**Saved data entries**
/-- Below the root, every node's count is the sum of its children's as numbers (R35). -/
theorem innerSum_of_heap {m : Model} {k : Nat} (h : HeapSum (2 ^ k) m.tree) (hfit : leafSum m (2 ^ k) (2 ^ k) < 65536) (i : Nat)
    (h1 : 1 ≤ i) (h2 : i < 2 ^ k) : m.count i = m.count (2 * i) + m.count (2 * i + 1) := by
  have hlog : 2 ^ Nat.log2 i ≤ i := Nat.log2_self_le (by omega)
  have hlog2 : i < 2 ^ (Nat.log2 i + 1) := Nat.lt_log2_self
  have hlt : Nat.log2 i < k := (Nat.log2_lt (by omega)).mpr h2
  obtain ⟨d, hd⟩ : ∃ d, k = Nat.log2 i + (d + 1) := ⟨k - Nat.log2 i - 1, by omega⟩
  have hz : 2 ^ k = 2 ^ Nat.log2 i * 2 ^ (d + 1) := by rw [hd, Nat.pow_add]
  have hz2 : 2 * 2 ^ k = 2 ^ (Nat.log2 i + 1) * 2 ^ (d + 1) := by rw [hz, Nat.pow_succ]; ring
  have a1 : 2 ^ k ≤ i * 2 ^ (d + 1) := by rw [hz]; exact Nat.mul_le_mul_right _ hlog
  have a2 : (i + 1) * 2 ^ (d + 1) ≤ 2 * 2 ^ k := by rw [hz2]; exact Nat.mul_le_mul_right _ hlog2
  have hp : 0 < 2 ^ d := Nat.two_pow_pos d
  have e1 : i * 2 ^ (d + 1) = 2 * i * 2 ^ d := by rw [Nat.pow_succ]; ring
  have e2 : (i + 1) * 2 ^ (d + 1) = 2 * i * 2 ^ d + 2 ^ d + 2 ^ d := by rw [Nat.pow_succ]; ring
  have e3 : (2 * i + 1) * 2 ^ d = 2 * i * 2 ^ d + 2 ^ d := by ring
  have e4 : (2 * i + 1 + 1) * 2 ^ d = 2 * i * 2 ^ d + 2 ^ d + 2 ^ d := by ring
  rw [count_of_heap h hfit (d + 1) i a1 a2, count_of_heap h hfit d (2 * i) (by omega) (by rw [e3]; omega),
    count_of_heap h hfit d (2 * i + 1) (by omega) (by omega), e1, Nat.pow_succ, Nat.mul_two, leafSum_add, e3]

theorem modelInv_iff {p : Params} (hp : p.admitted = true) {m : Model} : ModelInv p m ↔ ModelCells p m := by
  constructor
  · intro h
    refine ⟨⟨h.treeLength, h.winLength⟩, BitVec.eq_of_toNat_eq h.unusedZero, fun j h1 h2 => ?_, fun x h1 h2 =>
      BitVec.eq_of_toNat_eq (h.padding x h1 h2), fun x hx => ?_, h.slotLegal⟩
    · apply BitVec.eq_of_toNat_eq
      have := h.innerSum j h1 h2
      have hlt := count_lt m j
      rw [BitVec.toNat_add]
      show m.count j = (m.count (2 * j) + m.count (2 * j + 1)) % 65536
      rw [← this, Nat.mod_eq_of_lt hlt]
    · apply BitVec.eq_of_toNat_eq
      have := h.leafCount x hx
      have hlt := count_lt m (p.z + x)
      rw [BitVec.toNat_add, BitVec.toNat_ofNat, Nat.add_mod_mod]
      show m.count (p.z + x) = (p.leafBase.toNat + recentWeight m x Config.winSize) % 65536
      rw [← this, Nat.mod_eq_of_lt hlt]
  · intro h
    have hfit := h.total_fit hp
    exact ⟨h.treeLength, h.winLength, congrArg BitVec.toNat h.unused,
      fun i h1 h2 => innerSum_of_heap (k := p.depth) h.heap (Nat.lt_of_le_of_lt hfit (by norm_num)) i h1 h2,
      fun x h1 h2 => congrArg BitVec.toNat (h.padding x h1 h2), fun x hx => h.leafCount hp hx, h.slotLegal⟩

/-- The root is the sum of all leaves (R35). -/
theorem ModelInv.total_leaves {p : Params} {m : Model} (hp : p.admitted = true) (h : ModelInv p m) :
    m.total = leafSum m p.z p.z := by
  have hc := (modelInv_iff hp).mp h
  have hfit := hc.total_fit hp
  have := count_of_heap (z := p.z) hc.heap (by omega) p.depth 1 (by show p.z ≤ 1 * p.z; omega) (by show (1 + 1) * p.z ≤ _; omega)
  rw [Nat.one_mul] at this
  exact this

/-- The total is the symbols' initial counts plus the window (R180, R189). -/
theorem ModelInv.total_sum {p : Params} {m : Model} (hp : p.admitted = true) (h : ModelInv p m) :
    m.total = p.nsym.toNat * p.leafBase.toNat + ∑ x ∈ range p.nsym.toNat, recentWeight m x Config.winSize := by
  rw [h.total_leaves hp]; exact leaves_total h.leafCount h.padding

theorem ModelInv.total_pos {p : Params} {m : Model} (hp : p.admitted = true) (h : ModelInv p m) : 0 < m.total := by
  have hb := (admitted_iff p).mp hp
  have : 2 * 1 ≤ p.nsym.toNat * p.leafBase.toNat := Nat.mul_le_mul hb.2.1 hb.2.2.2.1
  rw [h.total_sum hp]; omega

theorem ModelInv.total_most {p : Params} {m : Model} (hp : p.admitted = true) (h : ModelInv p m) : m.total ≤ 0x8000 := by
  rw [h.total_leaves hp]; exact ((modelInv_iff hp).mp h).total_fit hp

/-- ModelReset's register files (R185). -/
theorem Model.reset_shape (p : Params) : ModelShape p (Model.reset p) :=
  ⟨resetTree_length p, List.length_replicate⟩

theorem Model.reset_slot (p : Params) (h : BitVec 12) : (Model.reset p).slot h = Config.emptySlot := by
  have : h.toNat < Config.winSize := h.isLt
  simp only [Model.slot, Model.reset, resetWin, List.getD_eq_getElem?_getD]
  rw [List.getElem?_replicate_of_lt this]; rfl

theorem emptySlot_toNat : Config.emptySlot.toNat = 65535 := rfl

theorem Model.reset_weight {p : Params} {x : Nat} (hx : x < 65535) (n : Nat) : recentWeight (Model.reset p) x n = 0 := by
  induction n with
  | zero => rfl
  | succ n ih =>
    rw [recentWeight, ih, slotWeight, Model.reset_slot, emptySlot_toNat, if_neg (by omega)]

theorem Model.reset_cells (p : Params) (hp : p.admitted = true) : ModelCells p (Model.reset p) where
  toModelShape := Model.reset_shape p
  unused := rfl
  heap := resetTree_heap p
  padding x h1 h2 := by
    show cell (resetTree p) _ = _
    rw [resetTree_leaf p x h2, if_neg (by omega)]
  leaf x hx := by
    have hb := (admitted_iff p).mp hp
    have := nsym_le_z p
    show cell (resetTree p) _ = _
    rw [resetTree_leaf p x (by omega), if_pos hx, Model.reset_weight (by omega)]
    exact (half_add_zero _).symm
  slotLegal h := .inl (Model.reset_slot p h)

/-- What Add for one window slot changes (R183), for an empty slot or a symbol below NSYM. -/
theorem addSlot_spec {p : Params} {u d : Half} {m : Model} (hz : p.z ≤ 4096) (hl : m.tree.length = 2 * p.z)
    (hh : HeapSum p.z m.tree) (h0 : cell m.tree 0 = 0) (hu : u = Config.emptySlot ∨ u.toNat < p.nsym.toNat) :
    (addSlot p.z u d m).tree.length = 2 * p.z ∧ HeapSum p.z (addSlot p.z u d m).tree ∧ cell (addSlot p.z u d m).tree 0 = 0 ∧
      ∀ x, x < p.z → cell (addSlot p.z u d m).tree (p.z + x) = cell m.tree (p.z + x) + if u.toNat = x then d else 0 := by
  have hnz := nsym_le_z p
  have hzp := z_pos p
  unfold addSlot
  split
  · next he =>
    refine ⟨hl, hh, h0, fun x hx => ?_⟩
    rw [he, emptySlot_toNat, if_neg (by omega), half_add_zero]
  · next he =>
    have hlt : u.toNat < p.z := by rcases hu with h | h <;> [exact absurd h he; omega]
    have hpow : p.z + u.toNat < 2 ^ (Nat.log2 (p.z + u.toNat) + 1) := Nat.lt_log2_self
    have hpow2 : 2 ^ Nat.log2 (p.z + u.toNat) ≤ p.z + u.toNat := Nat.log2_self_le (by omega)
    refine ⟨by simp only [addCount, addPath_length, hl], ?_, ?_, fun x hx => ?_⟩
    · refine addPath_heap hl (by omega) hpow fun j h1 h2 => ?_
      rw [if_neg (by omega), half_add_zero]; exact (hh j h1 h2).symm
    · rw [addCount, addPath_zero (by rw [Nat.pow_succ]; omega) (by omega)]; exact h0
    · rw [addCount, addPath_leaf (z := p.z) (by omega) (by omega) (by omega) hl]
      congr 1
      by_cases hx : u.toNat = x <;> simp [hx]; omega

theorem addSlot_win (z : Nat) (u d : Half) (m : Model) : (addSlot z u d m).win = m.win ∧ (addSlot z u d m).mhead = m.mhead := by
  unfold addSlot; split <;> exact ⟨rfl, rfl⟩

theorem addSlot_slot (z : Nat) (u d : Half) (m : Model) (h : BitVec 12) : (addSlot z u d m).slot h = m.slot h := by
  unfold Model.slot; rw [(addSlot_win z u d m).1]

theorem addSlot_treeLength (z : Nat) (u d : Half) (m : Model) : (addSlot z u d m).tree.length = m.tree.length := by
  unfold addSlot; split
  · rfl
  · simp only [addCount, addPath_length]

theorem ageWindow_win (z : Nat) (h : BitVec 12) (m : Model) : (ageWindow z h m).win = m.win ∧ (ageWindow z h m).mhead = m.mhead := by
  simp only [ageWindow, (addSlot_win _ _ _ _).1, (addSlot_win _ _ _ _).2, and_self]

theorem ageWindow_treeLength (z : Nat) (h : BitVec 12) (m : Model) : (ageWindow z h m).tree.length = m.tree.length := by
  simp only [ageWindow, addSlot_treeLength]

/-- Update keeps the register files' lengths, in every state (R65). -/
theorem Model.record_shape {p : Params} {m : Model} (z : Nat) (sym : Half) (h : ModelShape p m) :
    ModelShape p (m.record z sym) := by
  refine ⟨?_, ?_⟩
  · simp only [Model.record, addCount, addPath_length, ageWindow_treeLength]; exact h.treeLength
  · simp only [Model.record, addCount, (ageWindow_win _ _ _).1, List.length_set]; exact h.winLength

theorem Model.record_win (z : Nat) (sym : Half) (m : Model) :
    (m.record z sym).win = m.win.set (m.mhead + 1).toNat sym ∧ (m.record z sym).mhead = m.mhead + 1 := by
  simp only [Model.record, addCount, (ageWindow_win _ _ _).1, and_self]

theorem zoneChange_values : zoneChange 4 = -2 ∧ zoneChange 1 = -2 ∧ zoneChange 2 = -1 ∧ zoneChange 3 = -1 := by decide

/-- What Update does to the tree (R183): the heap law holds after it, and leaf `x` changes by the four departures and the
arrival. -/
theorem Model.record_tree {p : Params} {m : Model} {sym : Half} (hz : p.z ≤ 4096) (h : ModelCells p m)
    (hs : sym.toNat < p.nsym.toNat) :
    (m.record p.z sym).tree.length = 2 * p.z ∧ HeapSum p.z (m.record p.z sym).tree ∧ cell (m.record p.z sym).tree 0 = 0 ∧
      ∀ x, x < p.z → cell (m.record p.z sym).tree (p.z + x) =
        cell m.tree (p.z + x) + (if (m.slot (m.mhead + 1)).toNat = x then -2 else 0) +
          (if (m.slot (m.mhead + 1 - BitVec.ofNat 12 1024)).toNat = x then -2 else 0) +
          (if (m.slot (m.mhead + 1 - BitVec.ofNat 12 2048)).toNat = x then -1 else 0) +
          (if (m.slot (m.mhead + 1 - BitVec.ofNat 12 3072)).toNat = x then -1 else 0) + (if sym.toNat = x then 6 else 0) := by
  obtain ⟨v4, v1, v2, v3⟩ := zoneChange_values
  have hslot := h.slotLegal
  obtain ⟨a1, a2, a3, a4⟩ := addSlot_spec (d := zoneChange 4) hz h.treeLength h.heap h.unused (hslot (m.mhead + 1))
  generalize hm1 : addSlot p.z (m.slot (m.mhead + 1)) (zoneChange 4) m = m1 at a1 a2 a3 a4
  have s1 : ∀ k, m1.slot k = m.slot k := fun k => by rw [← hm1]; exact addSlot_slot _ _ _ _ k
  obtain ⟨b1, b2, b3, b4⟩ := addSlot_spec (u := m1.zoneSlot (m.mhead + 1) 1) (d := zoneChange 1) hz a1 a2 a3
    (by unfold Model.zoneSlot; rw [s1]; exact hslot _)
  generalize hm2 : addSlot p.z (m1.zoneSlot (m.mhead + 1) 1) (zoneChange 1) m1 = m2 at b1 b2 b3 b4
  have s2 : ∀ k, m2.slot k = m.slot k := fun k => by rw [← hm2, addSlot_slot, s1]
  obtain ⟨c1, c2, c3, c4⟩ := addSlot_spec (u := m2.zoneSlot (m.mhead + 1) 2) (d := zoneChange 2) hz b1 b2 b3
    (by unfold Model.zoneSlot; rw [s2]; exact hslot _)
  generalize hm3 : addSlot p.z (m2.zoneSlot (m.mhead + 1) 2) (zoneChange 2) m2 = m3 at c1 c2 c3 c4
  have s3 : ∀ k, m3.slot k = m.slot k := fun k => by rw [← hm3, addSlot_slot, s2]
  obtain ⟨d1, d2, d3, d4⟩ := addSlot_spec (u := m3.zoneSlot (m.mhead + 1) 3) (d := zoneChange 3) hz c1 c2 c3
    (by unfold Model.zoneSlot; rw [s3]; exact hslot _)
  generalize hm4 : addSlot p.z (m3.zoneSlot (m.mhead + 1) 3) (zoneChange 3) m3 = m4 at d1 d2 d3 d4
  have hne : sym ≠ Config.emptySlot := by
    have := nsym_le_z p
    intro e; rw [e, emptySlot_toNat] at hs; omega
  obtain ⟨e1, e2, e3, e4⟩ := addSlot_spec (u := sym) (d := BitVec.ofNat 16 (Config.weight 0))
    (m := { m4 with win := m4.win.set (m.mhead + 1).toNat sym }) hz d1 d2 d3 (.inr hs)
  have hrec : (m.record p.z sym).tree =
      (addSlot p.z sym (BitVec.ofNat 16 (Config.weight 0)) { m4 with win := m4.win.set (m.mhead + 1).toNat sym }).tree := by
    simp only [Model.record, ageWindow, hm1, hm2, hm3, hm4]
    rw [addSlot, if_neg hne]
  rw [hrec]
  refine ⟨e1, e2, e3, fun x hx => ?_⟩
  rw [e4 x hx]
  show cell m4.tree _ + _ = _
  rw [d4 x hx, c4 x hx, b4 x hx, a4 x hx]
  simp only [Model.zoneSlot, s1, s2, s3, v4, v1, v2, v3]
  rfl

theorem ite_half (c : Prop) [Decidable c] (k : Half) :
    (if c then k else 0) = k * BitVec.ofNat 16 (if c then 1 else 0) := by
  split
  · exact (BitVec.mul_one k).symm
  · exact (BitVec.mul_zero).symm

**EXERCISE REQUIREMENTS**
Word for word, restate the data above from its first line down to and including the line with "obtain ⟨d, hd⟩".

**OUTPUT FOR THIS EXERCISE**
/-- Below the root, every node's count is the sum of its children's as numbers (R35). -/
theorem innerSum_of_heap {m : Model} {k : Nat} (h : HeapSum (2 ^ k) m.tree) (hfit : leafSum m (2 ^ k) (2 ^ k) < 65536) (i : Nat)
    (h1 : 1 ≤ i) (h2 : i < 2 ^ k) : m.count i = m.count (2 * i) + m.count (2 * i + 1) := by
  have hlog : 2 ^ Nat.log2 i ≤ i := Nat.log2_self_le (by omega)
  have hlog2 : i < 2 ^ (Nat.log2 i + 1) := Nat.lt_log2_self
  have hlt : Nat.log2 i < k := (Nat.log2_lt (by omega)).mpr h2
  obtain ⟨d, hd⟩ : ∃ d, k = Nat.log2 i + (d + 1) := ⟨k - Nat.log2 i - 1, by omega⟩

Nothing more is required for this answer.